Добавить в цитаты Настройки чтения

Страница 3 из 29



Роящиеся черные точки, как клубы мошкары, как рассыпанный черный перец. Мириады черных точек вокруг.

То, что родилось из моей ярости, обиды и злобы.

Мне стало лучше. Я старался не вспоминать об этом много лет. До сегодняшней ночи. Теперь же, когда не просто вспомнил, а опять увидел, благодаря этому странному парню, мне вдруг стало очень, очень хорошо.

Я чувствовал себя невероятно веселым, беспечным, ни одна мысль не задерживалась в моей голове дольше, чем на секунду.

А еще я слышал музыку — божественную чарующую музыку, полную восторга, любви и нежности. В гуле черной невесомой мошкары, дребезжании тысяч комаров, звоне густых облаков гнуса.
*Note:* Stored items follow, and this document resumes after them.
/-- The counts of a spire added to its job's sums before CLEAR zeroes them (12 R278, R279). -/
def foldDet (s : State) (p : Nat) : State :=
  let x := spOf s p
  match x.job with
  | none => s
  | some j => modJob s j fun y =>
      [(Ctr.orderChoices, x.ord), (.placementChoices, x.place), (.ordContests, x.ordContests), (.ordSwredArr, x.ordSwred),
       (.plStolen, x.plStolen), (.plChanges, x.plChanges)].foldl (fun y c => ctrAdd y c.1 c.2) y

/-- CLEAR of a spire (03 R92, Table SPI-8). -/
def doClear (s : State) (p : Nat) : State := modSp (foldDet s p) p spClear

/-- The physical spires of a job, without repeats. -/
def jobSpires (x : Job) : List Nat := x.place.eraseDups

/-- The sum of a determinism count over a job's live spires and what CLEAR has folded (12 R279). -/
def detSum (s : State) (j : Nat) (x : Job) (c : Ctr) (f : Spire → Nat) : Nat :=
  ctrGet x c + sumN ((jobSpires x).map fun p => if (spOf s p).job = some j then f (spOf s p) else 0)

/-- ORDER_CHOICES of a job so far. -/
def ordSum (s : State) (j : Nat) (x : Job) : Nat := detSum s j x .orderChoices (·.ord)

/-! Checks of a window (16 R371; 17 R392). -/

/-- A range cut at multiples of `n`: address and length. Fuel bounds the pieces. -/
def piecesAux (n : Nat) : Nat → Nat → Nat → List (Nat × Nat)
  | 0, _, _ => []
  | fuel + 1, a, len =>
    if len = 0 then [] else
      let k := min len (n - a % n)
      (a, k) :: piecesAux n fuel (a + k) (len - k)

/-- A range cut at multiples of `n`. -/
def pieces (n a len : Nat) : List (Nat × Nat) := piecesAux n (len / n + 2) a len

/-- Why an access cannot be made: a fault of the job, or an error of the request or command. -/
inductive AccBad where
  | fault (cause va : Nat)
  | err (status pa : Nat)
deriving DecidableEq, Repr

/-- Does every unit of a protected window that an access touches verify (17 R392)? A write needs only the units it covers in part. -/
def gcmOk (s : State) (w : Win) (off len : Nat) (wr : Bool) : Bool :=
  match jobOf s w.job with
  | none => false
  | some x => (pieces 4096 off len).all fun p =>
      (wr && p.2 = 4096) || (gcmUnit s x.kt (jobHandle s w.job) w.base (w.pages * 2 ^ 21) (p.1 / 4096) wr).isSome

/-- A window access (16 R371). -/
def winBad (s : State) (pa len : Nat) (wr : Bool) : Option AccBad :=
  match tfind s.wins (winIdx pa).1 with
  | none => some (.err 0x040A pa)
  | some w =>
    if (wr && !w.wr) || (!wr && !w.rd) then some (.err 0x040A pa)
    else if w.gcm && !gcmOk s w (winIdx pa).2 len wr then some (.err 0x0409 pa)
    else none

/-! Writes (11 R256). -/

/-- One issued write is performed at its home: bytes, or the update of a status word (02 R56): OVF_TILES raised, FALLBACK
set, and the tile counted for R61. -/
def applyWr (s : State) (w : PWr) : State :=
  let s := { s with writes := s.writes.filter (·.id != w.id) }
  if w.qsw then
    let v := rdLe (paByte s) w.pa 8
    modJob (paPut s w.pa (leBytes 8 (setFld (setFld v 31 16 (satAdd 16 (fld v 31 16) 1)) 0 0 1))) w.job fun x =>
      { x with ovfTiles := tmod 0 x.ovfTiles w.va (· + 1) }
  else paPut s w.pa w.data

/-- The bytes of an update: a status word is read and written back. -/
def wrLen (w : PWr) : Nat := if w.qsw then 8 else w.data.length

/-- Why an issued write cannot be performed in its window, or in the unit of a protected one that it covers in part (16 R371, 17 R392). -/
def wrBad (s : State) (w : PWr) : Option AccBad := if paKind w.pa = .window then winBad s w.pa (wrLen w) true else none

/-- REQUEST_ERROR of a job's handle (09 R229). -/
def reqErrRec (s : State) (h status pa : Nat) : State := evrAdd s 0x0530 2 0 [status, h, fld pa 47 16, fld pa 15 0 * 65536]

/-- An issued write performed as its request ends; one that fails is dropped, logged and merged into that end (09 R231). -/
def performWr (s : State) (w : PWr) : State :=
  match wrBad s w with
  | some (.err st pa) =>
    reqErrRec (modJob { s with writes := s.writes.filter (·.id != w.id) } w.job fun x => ctrAdd x .reqErrorsMerged 1) (jobHandle s w.job) st pa
  | _ => applyWr s w

/-- Every issued write of a job is performed, in issue order. -/
def performAll (s : State) (j : Nat) : State := (s.writes.filter (·.job == j)).foldl performWr s

/-- A dome semaphore of a job was raised: an ADV or REL of one of its rings takes as many requests of the assist (06 R166, R168). -/
def ringSig (s : State) (j pa v : Nat) : State :=
  modJob s j fun x =>
    let hit := fun (va : Nat) => (xlate s x va).any fun e => e.2 = pa
    { x with rings := x.plan.rings.zipIdx.foldl (fun t r =>
        if hit r.1.ctl then tmod {} t r.2 fun y => { y with adv := y.adv + v }
        else if hit (r.1.ctl + 12) then tmod {} t r.2 fun y => { y with rel := y.rel + v } else t) x.rings }

/-- A SIG applied at its home (04 R122). -/
def sigApply (s : State) (g : Sig) : State :=
  let s := { s with sigs := s.sigs.filter (·.id != g.id) }
  if g.scope = 0 then { s with csem := tmod 0 s.csem (g.home * 256 + g.key) fun v => (v + g.val) % 2 ^ 32 }
  else ringSig (noteWrite (paPut s g.key (leBytes 4 ((rdLe (paByte s) g.key 4 + g.val) % 2 ^ 32))) g.job g.key 4) g.job g.key g.val

/-- A job's cupola semaphores set to zero (04 R122, 07 R181). -/
def zeroSems (s : State) (x : Job) : State :=
  (x.cups.mapIdx fun c ph => (ph, nth x.semBase c, nth x.plan.sems c)).foldl (fun s r =>
    (List.range r.2.2).foldl (fun s i => { s with csem := tdel s.csem (r.1 * 256 + r.2.1 + i) }) s) s

/-! Rings and prefixes at a request's end (07 R181 step 3; 06 R173). -/

/-- Every ring of a job returned to empty. -/
def resetRings (s : State) (j : Nat) : State :=
  match jobOf s j with
  | none => s
  | some x =>
    let s := x.plan.rings.foldl (fun s r => vaPut (vaPut s j r.ctl (List.replicate 16 0)) j (r.ctl + 16) (List.replicate 12 0)) s
    let vpns := x.rings.flatMap fun r => if r.2.pool.isEmpty then [] else (x.plan.rings[r.1]?.map (·.vpns)).getD []
    modJob s j fun x =>
      { x with rings := [], ringPool := x.ringPool ++ (x.rings.flatMap fun r => r.2.pool)
               pt := x.pt.filter fun e => !vpns.contains e.1 }

/-- A prefix page entry's fields: PAGE, LIVE, PIN, REF, COPIES (06 Table ATN-5). -/
structure PfxEnt where
  page : Nat
  live : Bool
  pin : Nat
  ref : Nat
  copies : Nat
deriving DecidableEq, Repr

/-- A prefix page entry read from memory. -/
def pfxGet (s : State) (x : Job) (va : Nat) : PfxEnt :=
  let w := ofLe ((List.range 16).map fun i => vaByte s x (va + i))
  { page := fld w 27 0, live := bitOf w 28, pin := fld w 47 32, ref := fld w 63 48, copies := fld w 95 64 }

/-- A prefix page entry written. -/
def pfxSet (s : State) (j va : Nat) (e : PfxEnt) : State :=
  vaPut s j va (leBytes 16 (e.page % 2 ^ 28 + b2n e.live * 2 ^ 28 + e.pin % 65536 * 2 ^ 32 + e.ref % 65536 * 2 ^ 48
    + e.copies % 2 ^ 32 * 2 ^ 64))

/-- An entry after an operation: with REF and PIN zero its LIVE is 0 and its page goes to the job's pool (06 R173). -/
def pfxPut (s : State) (j va : Nat) (e : PfxEnt) : State :=
  pfxSet s j va (if e.ref = 0 && e.pin = 0 then { e with live := false } else e)

/-- PIN or UNPIN of a list of prefix entries (06 R173). -/
def pfxPin (s : State) (j : Nat) (es : List Nat) (up : Bool) : State :=
  es.foldl (fun s e =>
    match jobOf s j with
    | some y =>
      let w := pfxGet s y e
      pfxPut s j e { w with pin := if up then w.pin + 1 else w.pin - 1 }
    | none => s) s

/-- FREE of every prefix mapping of a job's request: REF − 1 and the mapping removed; true when an entry had REF = 0 (06 R173:
PREFIX_PROTOCOL). FREE is raised at the request's end alone (DESIGN CHOICE, log 52: nothing says what ends a sequence before). -/
def prefixFree (s : State) (j : Nat) : State × Bool :=
  match jobOf s j with
  | none => (s, false)
  | some x =>
    x.plan.prefixes.foldl (fun a p =>
      p.vpns.foldl (fun a v =>
        match jobOf a.1 j with
        | none => a
        | some x =>
          match tfind x.pt v with
          | some e =>
            if !e.shr then (modJob a.1 j fun x => { x with pt := tdel x.pt v }, a.2)
            else
              let w := pfxGet a.1 x p.entry
              let s' := modJob a.1 j fun x => { x with pt := tdel x.pt v }
              if w.ref = 0 then (s', true) else (pfxPut s' j p.entry { w with ref := w.ref - 1 }, a.2)
          | none => a) a) (s, false)

/-! Video at a job's end (15 R349). -/

/-- The record field of a frame's stream job. -/
def streamJob (s : State) (st : Nat) : Option Nat := (tfind s.video.streams st).map (·.job)

/-- A range of job memory whose bytes become undefined (07 R181, 15 R348). -/
def freeVa (s : State) (j va len : Nat) : State :=
  (pieces 4096 va len).foldl (fun s p =>
    match jobOf s j with
    | some x =>
      match xlate s x p.1 with
      | some (_, pa) => freeMem s pa p.2
      | none => s
    | none => s) s

/-- What a frame that ends without success may have written is undefined: the buffer that it took and, once it ran, DST (15 R348). -/
def frUndef (s : State) (t : Stream) (f : VFrame) (buf : Option Nat) (ran : Bool) : State :=
  let s := match buf with
    | some i => freeVa s t.job (poolAddr t.recd i) (streamFsz t.recd)
    | none => s
  if ran then freeVa s t.job (frAddr t (recFld f.recd 0x18 8)) (recFld f.recd 0x20 8) else s

/-- The frame that an engine runs may have written (R348). -/
def engUndef (s : State) (e : Engine) : State :=
  match e.run with
  | none => s
  | some f =>
    match tfind s.video.streams f.stream with
    | some t => frUndef s t f e.buf true
    | none => s

/-! The queue of a stream (15 R345, R347, R349). -/

/-- Streams changed. -/
def setVideo (s : State) (f : Video → Video) : State := { s with video := f s.video }

/-- Is a frame of the stream running? -/
def strRunning (s : State) (c : Nat) : Bool := s.video.engines.any fun e => e.2.run.any fun f => f.stream == c

/-- The frames of a closed stream end with CODEC_NO_STREAM. -/
def endStream (s : State) (c : Nat) : State :=
  let fs := s.video.queue.filter (·.stream == c)
  let s := setVideo s fun v => { v with streams := tdel v.streams c, queue := v.queue.filter (·.stream != c) }
  fs.foldl (fun s f => complete s ⟨f.fn, f.qp, f.cmd⟩ 0x0707 0 0) s

/-- A RELEASE at the head of its queue (15 R347). -/
def applyRelease (s : State) (f : VFrame) (b : Nat) : State :=
  match tfind s.video.streams f.stream with
  | none => complete s ⟨f.fn, f.qp, f.cmd⟩ 0x0707 0 0
  | some t =>
    let e := tget {} t.pool b
    if e.marks / 8 % 2 = 0 then complete s ⟨f.fn, f.qp, f.cmd⟩ 0x0706 0 0
    else
      let t := { t with pool := tset t.pool b { e with marks := e.marks - 8, listed := false } }
      complete (setVideo s fun v => { v with streams := tset v.streams f.stream t }) ⟨f.fn, f.qp, f.cmd⟩ 0 0 0

/-- RELEASE and CLOSE commands that head a stream's queue apply. Fuel bounds the queue. -/
def vAdvance : Nat → State → Nat → State
  | 0, s, _ => s
  | fuel + 1, s, c =>
    if strRunning s c then s
    else
      match s.video.queue.find? (·.stream == c) with
      | none => s
      | some f =>
        let pop := setVideo s fun v => { v with queue := v.queue.erase f }
        match f.rel, f.close with
        | some b, _ => vAdvance fuel (applyRelease pop f b) c
        | none, true => endStream (complete pop ⟨f.fn, f.qp, f.cmd⟩ 0 0 0) c
        | none, false => s

/-- Frames of a job's streams, running and queued, end with CODEC_ABORTED, and their contexts and marks go back (15 R348); a RELEASE or a CLOSE
that was queued behind them applies in its turn; then the streams close, or stay open (Table VID-8). -/
def videoAbort (s : State) (j : Nat) (close : Bool) : State :=
  let mine := fun (f : VFrame) => streamJob s f.stream == some j
  let running := (s.video.engines.filterMap fun e => e.2.run).filter mine
  let queued := s.video.queue.filter fun f => mine f && f.rel.isNone && !f.close
  let cs := (s.video.streams.filter fun t => t.2.job = j).map (·.1)
  let s := (s.video.engines.filter fun e => e.2.run.any mine).foldl (fun s e => engUndef s e.2) s
  let s := { s with video := { s.video with
    queue := s.video.queue.filter fun f => !queued.contains f
    engines := s.video.engines.map fun e =>
      match e.2.run with
      | some f => if mine f then (e.1, { e.2 with run := none, buf := none, st := 0, frames := satAdd 32 e.2.frames 1 }) else e
      | none => e
    streams := s.video.streams.map fun t =>
      if t.2.job = j then (t.1, { t.2 with st := if t.2.st = 1 then 0 else t.2.st, pool := t.2.pool.map fun b => if b.2.marks = 1 then (b.1, { b.2 with marks := 0 }) else b })
      else t } }
  let s := (running ++ queued).foldl (fun s f => complete s ⟨f.fn, f.qp, f.cmd⟩ 0x0708 0 0) s
  let s := cs.foldl (fun s c => vAdvance s.video.queue.length s c) s
  if close then setVideo s fun v => { v with streams := v.streams.filter fun t => t.2.job != j } else s

/-! Models and the pool. -/

/-- The cached copy of a model. -/
def cachedOf (s : State) (h : Nat) : Option (Nat × PUnit) := s.pool.find? fun u => u.2.kind = 0 && u.2.owner = h

/-- The cached copy pinned while it is read or filled (R226 item 2). -/
def cachePin (s : State) (h : Nat) (up : Bool) : State :=
  match cachedOf s h with
  | none => s
  | some u =>
    if up then { s with pool := tset s.pool u.1 { u.2 with pins := u.2.pins + 1 } }
    else { s with poolSeq := s.poolSeq + 1, pool := tset s.pool u.1 { u.2 with pins := u.2.pins - 1, age := s.poolSeq + 1 } }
Музыка звучала, музыка вела меня и Никиту через ночной поселок.

«Узнаешь?»

Его голос звучал прямо в моей голове.

«Да», ответил я мысленно.

Он обернулся, кивнул.

Отчаянно забрехала собака. Надрывно, истошно.

Морок пропал. Исчезли вьющиеся вокруг нас мутные клубы черных точек.

Мы стояли на краю поселка, в зыбком лунном свете, и собака лаяла за забором. Лаяла на нас. Она почувствовала нас.

Никита повернулся к забору, за которым надрывалась собака. Пристально посмотрел на доски, покрытые облупившейся краской, посмотрел сквозь них.

Лай прервался, перешел в тихий скулеж.

Никита перевел взгляд на меня. Глаза его горели желтым огнем, а вместо зрачков роились крошечные черные столбики. Черные вихри.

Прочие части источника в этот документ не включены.